Cada letra, cada consoante, sílaba, vogal... Cada som proferido por aqueles lábios delicados foi como uma facada em seu ser. Doíam mas ao mesmo tempo o causava comoção e espanto. Causada por uma dúvida tão terrível que chegou a pensar que ela estivesse mentindo sobre seus sentimentos por pura pena. Pura compaixão. Porém olhou-a tão profundamente nos olhos, buscando um resquício de mentira, vendo que a verdade havia sido dita que não sabia mais o que fazer. O chão já não o sustentava mais.
V caiu de joelhos e Anna ajoelhou-se à sua frente.

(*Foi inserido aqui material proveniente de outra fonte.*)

-- ==== Sys2Proof/Machine/SoftError.lean ====
section
/-!
DEFINITION. Bit errors of stored words (R328, R329) and the retention mode of banks (R277, R330).
-/

namespace Sys2Proof.Machine

/-! ### Bit errors (R328) -/

/-- UNCOR of a die grows (R328). -/
def State.countUncor (s : State) (d : Fin 9) (n : Nat) : State := s.modDie d fun x => { x with uncor := satAdd x.uncor n }

/-- Stored 64-bit words become uncorrectable: they are marked poisoned (R328). -/
def State.poisonWords (s : State) (ws : List Nat) : State :=
  { s with poison := ws.foldl (fun l w => setIns w l) s.poison, weak := ws.foldl (fun l w => setDel w l) s.weak }

/-- The words of the 256-bit group of a word. -/
def groupWords (w : Nat) : List Nat := (List.range 4).map (w / 4 * 4 + ·)

/-- A scratchpad word is struck: in retention mode its group of 256 bits is (R328). -/
def State.strikePad (s : State) (c : CoreId) (addr : Nat) (hard : Bool) : State :=
  let w := localPa c addr / 8
  let kept := match (s.core c).bankRet (bankOf addr) with
    | .retained => true
    | _ => false
  if hard ∨ (s.weak.contains w ∧ !kept) then
    let ws := if kept then groupWords w else [w]
    (s.poisonWords ws).countUncor (dieOf c) ws.length
  else { s with weak := setIns w s.weak }

/-- A word outside the scratchpad holds a correctable error; true where it held one already, so that it is uncorrectable now. -/
def State.strikeLoc (s : State) (c : CoreId) (l : ErrLoc) (hard : Bool) (mark : Core → Core) : State :=
  if hard ∨ (s.core c).weakLoc.contains l then
    (s.modCore c fun k => mark { k with weakLoc := k.weakLoc.filter (· != l) }).countUncor (dieOf c) 1
  else s.modCore c fun k => { k with weakLoc := k.weakLoc ++ [l] }

/-- Registers of a class, and 32-bit words of each: x, v, m, th (R50, R328). The spec states no width for a handle; it is given eight words (log entry 24). -/
def regWords : Nat → Option (Nat × Nat)
  | 0 => some (32, 2)
  | 1 => some (32, 128)
  | 2 => some (8, 4)
  | 3 => some (8, 8)
  | _ => none

/-- SOFT_ERROR (R328, R329): a bit error that the word's code corrects, or, when hard, one that it does not. A word outside the memories takes none. -/
def execSoftError (loc : ErrLoc) (hard : Bool) (s : State) : Out :=
  match loc with
  | .pad c a => if a < 0x600000 then .next (s.strikePad c a hard) else .next s
  | .hbm a =>
    match regionOf a with
    | .hbm _ => if hard then .next (s.poisonWords [a / 8]) else .next s
    | _ => .next s
  | .acc c lk name row col =>
    if ((s.core c).lc lk).any (fun l => decide (name < l.accs)) ∧ row < 64 ∧ col < 128 then
      .next (s.strikeLoc c loc hard fun k => k.modLc lk fun l => l.addErrs name row [col])
    else .next s
  | .face c bank row word =>
    if row < 2048 ∧ word < 256 then
      .next (s.strikeLoc c loc hard fun k =>
        if (s.core c).face.ffmt.any fun f => decide (64 * word < faceCols k.face.arr (some f) * f.width) then
          { k with face := { k.face with errRows := setIns (bank.toNat * 2048 + row) k.face.errRows } }
        else k)
    else .next s
  | .scale c block word =>
    if block < 64 ∧ word < 256 then
      .next (s.strikeLoc c loc hard fun k =>
        if 8 * word < faceCols k.face.arr k.face.ffmt then { k with face := { k.face with errScales := setIns block k.face.errScales } } else k)
    else .next s
  | .att c table word =>
    if table < 4 ∧ word < 17 then
      .next (s.strikeLoc c loc hard fun k =>
        { k with attErr := (if word = 16 then [128] else (List.range 8).map (8 * word + ·)).foldl (fun l e => setIns (256 * table + e) l) k.attErr })
    else .next s
  | .reg c ctx cls num word copy =>
    if (regWords cls).any fun q => decide (num < q.1) && decide (word < q.2) then
      .next (s.strikeLoc c loc hard fun k =>
        if copy then { k with ckErr := (ctx.val, cls, num, word) :: k.ckErr.filter (· != (ctx.val, cls, num, word)) }
        else { k with regErr := (ctx.val, cls, num, word) :: k.regErr.filter (· != (ctx.val, cls, num, word)) })
    else .next s
  | .store c slot word =>
    if slot < 4096 ∧ word < 8 then .next (s.strikeLoc c loc hard fun k => { k with storeErr := setIns slot k.storeErr }) else .next s

/-! ### Retention (R277, R330) -/

/-- Does a launch own a bank of a core, or await it from one that does (R277)? -/
def Core.bankTaken (k : Core) (b : Fin 48) : Bool := k.lcs.any fun l => l.bst[b] == .owned || l.bst[b] == .awaited

/-- Has no launch owned a bank for 2²⁰ consecutive cycles (R277, R330)? -/
def Core.retentionDue (k : Core) (b : Fin 48) : Bool :=
  (k.banks[b]).ret == .active && decide ((k.banks[b]).idle + 2 ^ 20 ≤ k.cyc) && !k.bankTaken b

/-- The words of a bank that hold a correctable error. -/
def State.weakIn (s : State) (c : CoreId) (b : Nat) : List Nat :=
  s.weak.filter fun w => decide (localPa c (b * 0x20000) ≤ 8 * w) && decide (8 * w < localPa c ((b + 1) * 0x20000))

/-- BANK_RETENTION_ENTRY (R330): every word is read, corrected and written anew, in 6,144 cycles. -/
def execBankRetentionEntry (core : CoreId) (bank : Fin 48) (s : State) : Out :=
  if (s.core core).retentionDue bank then
    let ws := s.weakIn core bank.val
    let s := { s.noteReads (dieOf core) ws with weak := ws.foldl (fun l w => setDel w l) s.weak }
    .next (s.modCore core fun k => k.modBank bank.val fun x => { x with ret := .entering (k.cyc + 6144) false })
  else .fault (.notDue "BANK_RETENTION_ENTRY")

/-- Is a conversion of a bank over (R330)? -/
def Core.conversionDue (k : Core) (b : Fin 48) : Bool :=
  match (k.banks[b]).ret with
  | .entering t _ | .leaving t => decide (t ≤ k.cyc)
  | _ => false

/-- What follows a conversion: an entry that a launch waits for is followed by the exit (R276, R330). -/
def RetSt.converted (r : RetSt) : RetSt :=
  match r with
  | .entering t true => .leaving (t + 4096)
  | .entering _ false => .retained
  | .leaving _ => .active
  | r => r

/-- RETENTION_CONVERSION_DONE (R330). -/
def execRetentionConversionDone (core : CoreId) (bank : Fin 48) (s : State) : Out :=
  if (s.core core).conversionDue bank then .next (s.modCore core fun k => k.modBank bank.val fun x => { x with ret := x.ret.converted })
  else .fault (.notDue "RETENTION_CONVERSION_DONE")

end Sys2Proof.Machine
end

- Você... Por que? Mas... como é possível amar um monstro tão horrendo como eu?! - bradou ele, escondendo seu rosto nas próprias mãos, curvando-se.
- "Aquele que leva a vida a caçar monstros deve cuidar de si para não tornar a si mesmo um monstro. E quando se olha tempo demais para o abismo, o abismo lhe retorna o olhar." - recitou ela, baixinho no ouvido de V, abraçando-o, consolando-o. - V, você não é um monstro. Para de olhar para o abismo de sua mente. Não procure lá embaixo o que na verdade não existe. Não se deixe levar assim.

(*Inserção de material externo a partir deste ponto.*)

/-- PARTMAP changes when every die may move and reports busy else; HWBASE and RACEPOL change while no launch is bound and report busy else; PODCFG while no launch is live; LINKCMD trains its port; PWRBUD is clamped to 3,000 W; THERMST.TRIP clears when every sensor is below 85; STOPALL acts from the next tick; WCINV and BSINV note their request; a VF register takes its writable bits; package reset gives the reset state with the surroundings as they are. That a Saved launch counts as bound is the model's reading (log entry 76); that memory reads zero after reset and that host memory, inputs and sensors stay is its choice (log entries 1 and 81). (R32, R55, R65, R90, R269, R309, R315, R353, R363, R364, R7) -/
def Obligations.HostRegisterWrites : Prop :=
  ∀ (s : State) (a : Agent) (vf : Fin 9) (v : BitVec 64) (off : Nat),
    let busy : State := { s with pf := { s.pf with busy := true } }
    (s.owns a = true →
      ((∀ d : Fin 9, s.dieMoves d (partField v d.val) = true) → exec (.partmapWrite a v) s =
        .next { s with pf := { s.pf with partmap := Vector.ofFn fun d : Fin 9 => partField v d.val } }) ∧
      ((∃ d : Fin 9, s.dieMoves d (partField v d.val) = false) → exec (.partmapWrite a v) s = .next busy) ∧
      (s.launches.any Launch.live = true → exec (.podcfgWrite a v) s = .next busy) ∧
      (s.launches.any Launch.live = false → ∃ t, exec (.podcfgWrite a v) s = .next t ∧ t.pf.len = v.extractLsb' 48 12 ∧ t.pf.inc = v.extractLsb' 32 16 ∧
        t.pf.parent = v.extractLsb' 28 4 ∧ t.pf.pkg = v.extractLsb' 0 12) ∧
      (∀ p : Fin 12, v.extractLsb' 0 4 = BitVec.ofNat 4 p.val → v.getLsbD 4 = true →
        exec (.linkcmdRetrain a v) s = .next { s with ports := s.ports.set p { s.ports[p] with st := 1 } }) ∧
      (v.getLsbD 4 = false → exec (.linkcmdRetrain a v) s = .next s) ∧
      exec (.pwrbudWrite a v) s = .next { s with pf := { s.pf with budget := BitVec.ofNat 12 (min (v.extractLsb' 0 12).toNat 3000) } } ∧
      (v.getLsbD 0 = true → (∀ t ∈ s.sensors.toList, t < 85) → exec (.thermstClear a v) s = .next { s with pf := { s.pf with trip := false } }) ∧
      (v.getLsbD 0 = false ∨ (∃ t ∈ s.sensors.toList, 85 ≤ t) → exec (.thermstClear a v) s = .next s) ∧
      (v.getLsbD 0 = true → exec (.stopall a v) s = .next { s with pf := { s.pf with stopAt := some (s.now + 1) } }) ∧
      (off ≠ 8 → exec (.registerWrite (.pf a) off v) s = .next (s.writePf off v))) ∧
    (s.partBound (vf.val + 1) = true → exec (.hwbaseWrite vf v) s = .next busy ∧ exec (.racepolWrite vf v) s = .next busy) ∧
    (s.partBound (vf.val + 1) = false →
      exec (.hwbaseWrite vf v) s = .next (s.modVf vf fun x => { x with hwbase := v.extractLsb' 36 28 }) ∧
      (v.extractLsb' 0 2 = 3#2 → exec (.racepolWrite vf v) s = .next s) ∧
      (v.extractLsb' 0 2 = 0#2 → exec (.racepolWrite vf v) s = .next (s.modVf vf fun x => { x with racepol := v &&& 0xFFFFFFF000 })) ∧
      (v.extractLsb' 0 2 = 1#2 ∨ v.extractLsb' 0 2 = 2#2 → ∃ t, exec (.racepolWrite vf v) s = .next t ∧
        t.vfs[vf].racepol = (v &&& 0xFFFFFFF000) ||| (v &&& 3))) ∧
    (∃ t acks, exec (.wcinv vf v) s = .next t ∧ t.vfs[vf].wcinv = s.vfs[vf].wcinv ++ [(v, acks)]) ∧
    (∃ t acks, exec (.bsinv vf v) s = .next t ∧ t.bsinv = s.bsinv ++ [(vf.val + 1, v, acks)] ∧ t.vfs = s.vfs) ∧
    exec (.registerWrite (.vf vf) off v) s = .next (s.modVf vf fun x => x.write off v) ∧
    (∃ t, exec .packageReset s = .next t ∧ t.mem = [] ∧ t.now = 0 ∧ t.launches = [] ∧ t.cores = State.reset.cores ∧ t.pf = State.reset.pf ∧
      t.vfs = State.reset.vfs ∧ t.hostMem = s.hostMem ∧ t.inputs = s.inputs ∧ t.sensors = s.sensors)

/-- A command written while BUSY is 1 changes nothing; one for this package runs under the policy of its partition and ends with its ERR and, for a read, its value in DBGDATA; a command that its policy closes ends with ERR 1 and nothing else changes; a halt, resume or read of a core that is not the partition own ends with ERR 3. A forwarded command without a reply for 2^20 ticks ends with ERR 4 and BUSY 0; due watch records leave the pending list and, while the policy leaves watchpoints open, enter the log in their order and ask for a halt where they name one and halts are open; a policy record whose checks pass opens its access bits with status 1, one that fails sets status 2 and opens nothing new; CLR of the profile control empties the table of the core. That a refused COMMIT keeps OPEN is the model's reading (log entry 64), as are the access bits each command needs (log entry 62) and the fields that end with ERR 3 (log entry 63). (R342, R343, R344, R346, R348, R345, R351, R354, R360, R361) -/
def Obligations.DebugCommandsAndRows : Prop :=
  (∀ (s : State) (vf : Fin 9) (cmd : BitVec 64),
    let answers (i : Instr) (n : Nat) : Prop :=
      let r := s.dbgLocal (vf.val + 1) n cmd s.vfs[vf].dbgdata
      let ends (t : State) (e : BitVec 3) : State := t.modVf vf fun v => { v with dbgerr := e, dbgbusy := false, dbgfwd := none }
      (s.vfs[vf].dbgbusy = true → exec i s = .next s) ∧
      (s.vfs[vf].dbgbusy = false → cmd.getLsbD 51 = false →
        exec i s = .next (ends (if (n = 3 ∨ n = 5 ∨ n = 7) ∧ r.2.1 = 0 then r.1.modVf vf (fun v => { v with dbgdata := r.2.2 }) else r.1) r.2.1) ∧
        (s.pf.stopped = false → s.dbgAllowed (vf.val + 1) n (cmd.extractLsb' 0 32) = false → exec i s = .next (ends s 1)) ∧
        (s.pf.stopped = false → s.dbgAllowed (vf.val + 1) n (cmd.extractLsb' 0 32) = true → n ≤ 8 → s.dbgCoreOf (vf.val + 1) cmd = none →
          exec i s = .next (ends s 3))) ∧
      (s.vfs[vf].dbgbusy = false → cmd.getLsbD 51 = true → exec i s = .next (s.dbgForward vf n cmd s.vfs[vf].dbgdata))
    answers (.dbgHalt vf cmd) 1 ∧ answers (.dbgResume vf cmd) 2 ∧ answers (.dbgReadReg vf cmd) 3 ∧ answers (.dbgWriteReg vf cmd) 4 ∧ answers (.dbgReadMem vf cmd) 5 ∧ answers (.dbgWriteMem vf cmd) 6 ∧ answers (.dbgReadDebugReg vf cmd) 7 ∧ answers (.dbgWriteDebugReg vf cmd) 8 ∧ answers (.dbgHaltLaunch vf cmd) 9 ∧ answers (.dbgResumeLaunch vf cmd) 10 ∧
    (∀ c, s.vfs[vf].dbgbusy = false → cmd.getLsbD 51 = false → s.pf.stopped = false → s.isOpen (vf.val + 1) 0 = true →
      s.dbgCoreOf (vf.val + 1) cmd = some c → ∃ t, exec (.dbgHalt vf cmd) s = .next t ∧ (t.core c).dbg.req = (s.core c).dbg.req ++ [(1, s.now)])) ∧
  (∀ (s : State) (vf : Fin 9) (c : CoreId) (cmd : BitVec 64),
    (s.dbgLate vf = true → exec (.dbgForwardTimeout vf) s = .next (s.modVf vf fun v => { v with dbgerr := 4, dbgbusy := false, dbgfwd := none })) ∧
    ((s.core c).watchDue s.now = true → ∃ t, exec (.watchReport c) s = .next t ∧
      (t.core c).dbg.pend = (s.core c).dbg.pend.filter (fun r => !decide (r.due ≤ s.now)) ∧
      (let due := (s.core c).dbg.pend.filter fun r => decide (r.due ≤ s.now)
       let d := due.foldl (fun d r => d.post r.words) (s.core c).dbg
       let log (x : Debug) := (x.wlog, x.wnext, x.wtotal)
       (s.isOpen (s.partOfCore c) 2 = true → log (t.core c).dbg = log d ∧
         (s.isOpen (s.partOfCore c) 0 = true → (∃ r ∈ due, r.halt = true) → (t.core c).dbg.req = (s.core c).dbg.req ++ [(4, s.now)])) ∧
       (s.isOpen (s.partOfCore c) 2 = false → log (t.core c).dbg = log (s.core c).dbg ∧ (t.core c).dbg.req = (s.core c).dbg.req))) ∧
    (let r : BitVec 1024 := BitVec.ofNat 1024 (s.vfs[vf].window.span 0 128)
      let ok := s.policyOk vf r (s.vfs[vf].window.span 128 sigBytes);
      ∃ t, exec (.dbgpolCommit vf) s = .next t ∧ t.vfs[vf].polst = (if ok then 1 else 2) ∧
        t.vfs[vf].open_ = if ok then r.extractLsb' 288 5 else s.vfs[vf].open_) ∧
    (s.vfs[vf].dbgbusy = false → cmd.getLsbD 51 = false → s.pf.stopped = false → s.isOpen (vf.val + 1) 1 = true → s.isOpen (vf.val + 1) 3 = true →
      s.dbgCoreOf (vf.val + 1) cmd = some c → ∃ t, exec (.profctlClr vf cmd) s = .next t ∧ (t.core c).dbg.prof = [] ∧ t.vfs[vf].dbgerr = 0))

/-- A due program starts and becomes the running one; a due SEND counts its flit and, over a link that is up, sends its data sealed under the fabric key of the partition in its slot; a due FWD sends the flit as it arrived, or a void flit when none is there; a due RECV counts its flit, and the opened data stand to be written at its address with the tag it names, nothing for a void flit; a missing flit raises a link fault and counts as seen; an elastic buffer outside 4 to 28 marks its port; a due guard interval re-centres it to 16; LOCK falls at an offset above 2 ticks; in a due barrier slot the own arrival counts as carried; a due completion ends the instance of its level; a containment discards pending starts and selections; its resume is made once. A link that is not up brings no flit, packet or notice; an unknown kind or a wrong incarnation is counted in INCDROP and dropped; a packet for another package is queued towards it, and one for this package acts, a sealed one as its opened words say when its tag agrees; a notice is taken in and flooded; equal views after training bring the link up with its flight time, others hold it down; a time exchange sets OFFSET and, after four offsets below a quarter tick, LOCK. The content and the slots of barrier flits are the model's choice (log entry 60), and so is that an open packet of kinds 0 to 2 is counted in INCDROP (log entry 142); who tells an incarnation and who judges it (log entry 65), what a containment discards (log entry 70), a package without a parent (log entry 71), the path of a SEND (log entry 73), the step of TBNOW (log entry 82) and the stamps of an exchange (log entry 132) are its readings. (R299, R300, R304, R306, R309, R311, R313, R338, R274, R307, R296, R297) -/
def Obligations.PodAndLinkRows : Prop :=
  (∀ (s : State) (lk entry : Nat) (p : Fin 12) (l : Launch),
    let flowIn (t : State) : Option Flow := ((t.launch lk).bind fun m => m.flow entry).map Prod.snd
    let key (l : Launch) : Option (BitVec 256) := (vfOf l.part).bind fun n => s.vfs[n].keys[2]
    let slotOut (r : Run) (w : Flow) : Nat := slotFrom (r.b + peToff w.entry) w.sent
    (s.launch lk = some l →
      (∀ r, s.programDue l = true → s.nextRun l = some r → ∃ t, exec (.programStart lk) s = .next t ∧
        ∀ m ∈ t.launches, m.key = lk → m.pod.running = some r ∧ m.pod.pendRun = none) ∧
      (∀ r w, l.flow entry = some (r, w) →
        (peKind w.entry = 0 → s.sendDue r w = true → ∃ t, exec (.send lk entry) s = .next t ∧ (flowIn t).map Flow.sent = some (w.sent + 1) ∧
          ∀ x pay mark, w.held w.sent = some x → x.data = some (pay, mark) → (∃ q : Fin 12, q.val = peOport w.entry ∧ s.ports[q].st = 2) →
            let dst := l.podmap.getD (s.targetOf l r.variant r.prog l.podmap.length l.lpkg w.entry) 0
            let sealed := flitSeal (key l) (s.flitIv l r l.lpkg w.entry w.sent) pay
            t.outbox = (s.now, .flit (peOport w.entry) (slotOut r w) (mkHdr s.pf.pkg.toNat 0 dst l.part s.pf.inc (s.incOf dst) sealed.2) sealed.1 mark) :: s.outbox) ∧
        (peKind w.entry = 1 → s.sendDue r w = true → ∃ t, exec (.fwd lk entry) s = .next t ∧ (flowIn t).map Flow.sent = some (w.sent + 1) ∧
          ((∃ q : Fin 12, q.val = peOport w.entry ∧ s.ports[q].st = 2) →
            (∀ x h pay mark, w.held w.sent = some x → x.hdr = some h → x.data = some (pay, mark) → x.at_ + 64 ≤ w.outTick r.b w.sent →
              t.outbox = (s.now, .flit (peOport w.entry) (slotOut r w) h pay mark) :: s.outbox) ∧
            (w.held w.sent = none → t.outbox = (s.now, .flit (peOport w.entry) (slotOut r w)
              (s.voidHdr l ((s.neighbour (peOport w.entry)).getD 0)) 0 0) :: s.outbox))) ∧
        (∀ h, s.recvDue w = some h → ∃ t, exec (.recv lk entry) s = .next t ∧ (flowIn t).map Flow.wrote = some (w.wrote + 1) ∧
          (h.data = none → t.cores = s.cores) ∧
          ∀ pay mark c a src e, h.data = some (pay, mark) → regionOf (peLaddr w.entry + 128 * h.n) = .pad c a →
            s.sourceOf l r.variant r.prog (l.podmap.length + 1) l.lpkg w.entry = some (src, e) →
            ∃ x : Access, (t.core c).acc = (s.core c).acc ++ [x] ∧ x.due = s.now ∧ x.byTick = true ∧ x.always = true ∧
              x.party = .link (peIport w.entry) ∧ x.wr = flitChunks a (flitOpen (key l) (s.flitIv l r src e h.n) pay) mark ∧
              x.tagW = if peK w.entry then [(tileOf a, peTag w.entry)] else []) ∧
        (s.missingFlit r w = true → exec (.linkFault lk entry) s = .next ((s.linkFault l (peIport w.entry)).modFlow lk entry fun w =>
          { w with seen := w.seen + 1, wrote := w.wrote + 1 }))) ∧
      (s.barSlotDue l = true → ∃ t, exec (.podBarrierSlot lk) s = .next t ∧ ∀ m ∈ t.launches, m.key = lk → ∀ n ∈ s.barReady l,
        ∃ h ∈ m.pod.heard, h.1 = n ∧ h.2.2.1 = l.lpkg) ∧
      (s.barOverDue l = true → ∃ t, exec (.podBarrierComplete lk) s = .next t ∧ ∀ m ∈ t.launches, m.key = lk →
        (3 ∈ l.barOver s.now → m.pod.due[0] = none ∧ m.pod.part[0] = none) ∧ (4 ∈ l.barOver s.now → m.pod.due[1] = none ∧ m.pod.part[1] = none)) ∧
      (∀ d, s.containDue l = true → l.pod.firstNotice = some d → ∃ t, exec (.containment lk) s = .next t ∧
        ∀ m ∈ t.launches, m.key = lk → m.pod.pendRun = none ∧ m.pod.pendSel = none) ∧
      (s.podResumeDue l = true → ∃ t, exec (.containmentResume lk) s = .next t ∧ ∀ m ∈ t.launches, m.key = lk → m.pod.res = none)) ∧
    (s.ports[p].elastic < 4 ∨ 28 < s.ports[p].elastic → exec (.elasticBufferFault p) s =
      .next ((s.portLaunches p.val).foldl (fun s l => s.linkFault l p.val) (s.setFault p.val))) ∧
    (s.guardDue p = true → exec (.guardInterval p) s = .next { s with ports := s.ports.set p { s.ports[p] with elastic := 16 } }) ∧
    (s.pf.lock = true → 32 < s.pf.tbOffset.natAbs → ∃ t, exec .lockLoss s = .next t ∧ t.pf.lock = false)) ∧
  (∀ (s : State) (p : Fin 12) (slot : Nat) (h : BitVec 128) (pay : BitVec 1024) (m : BitVec 16) (b : PacketWire) (n : Notice) (x y : BitVec 32)
    (fl : BitVec 12) (t1 t2 t3 t4 : Nat),
    (s.ports[p].st ≠ 2 → exec (.flitArrival p slot h pay m) s = .next s ∧ exec (.openPacketArrival p h b) s = .next s ∧ exec (.faultNotice p n) s = .next s) ∧
    (s.ports[p].st = 2 →
      (5 < hdrKind h ∨ s.incBad h = true → exec (.flitArrival p slot h pay m) s =
        .next (({ s with ports := s.ports.set p { s.ports[p] with lastSched := s.now } } : State).countInc p)) ∧
      (hdrKind h ≤ 5 → s.incBad h = false → ∃ t, exec (.flitArrival p slot h pay m) s = .next t ∧ (3 ≤ hdrKind h →
        t = { s with ports := s.ports.set p { s.ports[p] with lastSched := s.now } })) ∧
      (hdrKind h < 3 ∨ 5 < hdrKind h → exec (.openPacketArrival p h b) s = .next (s.countInc p)) ∧
      (s.incBad h = true → isAnnounce b = false → exec (.openPacketArrival p h b) s = .next (s.countInc p)) ∧
      (3 ≤ hdrKind h → hdrKind h ≤ 5 → s.incBad h = false → hdrDst h ≠ s.pf.pkg.toNat → ∀ q, s.openPort (hdrDst h) = some q →
        exec (.openPacketArrival p h b) s = .next (s.queuePacket q h b)) ∧
      (3 ≤ hdrKind h → hdrKind h ≤ 5 → s.incBad h = false → hdrDst h = s.pf.pkg.toNat → hdrPart h = 0 →
        ∀ d, b = .clear d → exec (.openPacketArrival p h b) s = .next (s.openPacket p h d)) ∧
      (3 ≤ hdrKind h → hdrKind h ≤ 5 → s.incBad h = false → hdrDst h = s.pf.pkg.toNat → ∀ iv text n d, b = .sealed iv text → vfOf (hdrPart h) = some n →
        Config.openTag s.vfs[n].keys[3] iv text = hdrTag h → packetOfWords (padWords s.vfs[n].keys[3] iv 0 text) = some d →
        exec (.openPacketArrival p h b) s = .next (s.openPacket p h d)) ∧
      exec (.faultNotice p n) s = .next (s.flood n)) ∧
    (s.ports[p].st ≠ 1 → exec (.retrainingDone p x y fl) s = .next s) ∧
    (s.ports[p].st = 1 →
      (x = y → exec (.retrainingDone p x y fl) s = .next { s with ports := s.ports.set p { s.ports[p] with st := 2, flight := fl } }) ∧
      (x ≠ y → ∃ t, exec (.retrainingDone p x y fl) s = .next t ∧ t.ports[p].st = 3)) ∧
    (∃ t, exec (.timeExchange t1 t2 t3 t4) s = .next t ∧ t.pf.tbOffset = (((t2 : Int) - t1) - ((t4 : Int) - t3)) / 2 ∧
      (s.pf.lock = true → t.pf.lock = true) ∧
      (s.pf.lock = false → t.pf.lock = decide (t.pf.tbOffset.natAbs < 4 ∧ 3 ≤ s.pf.streak))))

Ele bagunçou a cabeça negativamente, negando tal fato. Negando tal realidade. Era difícil de acreditar por mais que desejasse. Por quase toda a sua vida acreditou ter tornado-se um monstro horrendo e cruel, sem emoções, sem esperanças de nada, sem rosto. Então, o vigilante começou a soluçar.
Estava chorando.
- Shh...
Anna levantou o rosto dele, segurando-o pelo queixo, e aproximou seu rosto até que ficasse tão perto que poderia sentir a respiração e o hálito de hortelã de seu amor. Fitando-o uma vez nos olhos, dando-lhes mais um sorriso, beijou-lhe os lábios com carinho. Um beijo frustrado. Um beijo de amor verdadeiro.
De início, V não fez nada, transformou-se numa pedra mas aos poucos foi cedendo até retribuir aquele beijo com ardor e com desejo. Lágrimas ainda lhe escapavam os olhos mais agora eram lágrimas de alívio, de felicidade por se sentir aceito. Era só isso o que faltava para se sentir assim: o rosto exposto num ambiente iluminado. Envolveu-a com os braços fortes e musculosos, inclinando-se para frente para deitá-la no chão devagar, encaixando-se entre suas pernas femininas.
Afastou os rostos e, olhando-a, olho no olho, disse, sorrindo:
- Também a amo, minha donzela. Amo-a com todo o meu coração, todo o meu ser. Amo-a mais que um ser humano é capaz de amar, capaz de suportar tanto amor, querida Anna.
E lá, com declarações e beijos e abraços, música tocando ao fundo, eles fizeram amor. V tomou-a ali mesmo no chão, consumando o ato. A demonstração carnal do amor atrás do encontro de dois corpos. Um amor que não poderia ser vivido por mais ninguém. Um amor eterno e além da vida.
- Irá me amar para sempre, V?
- Sim, meu amor, por toda a eternidade.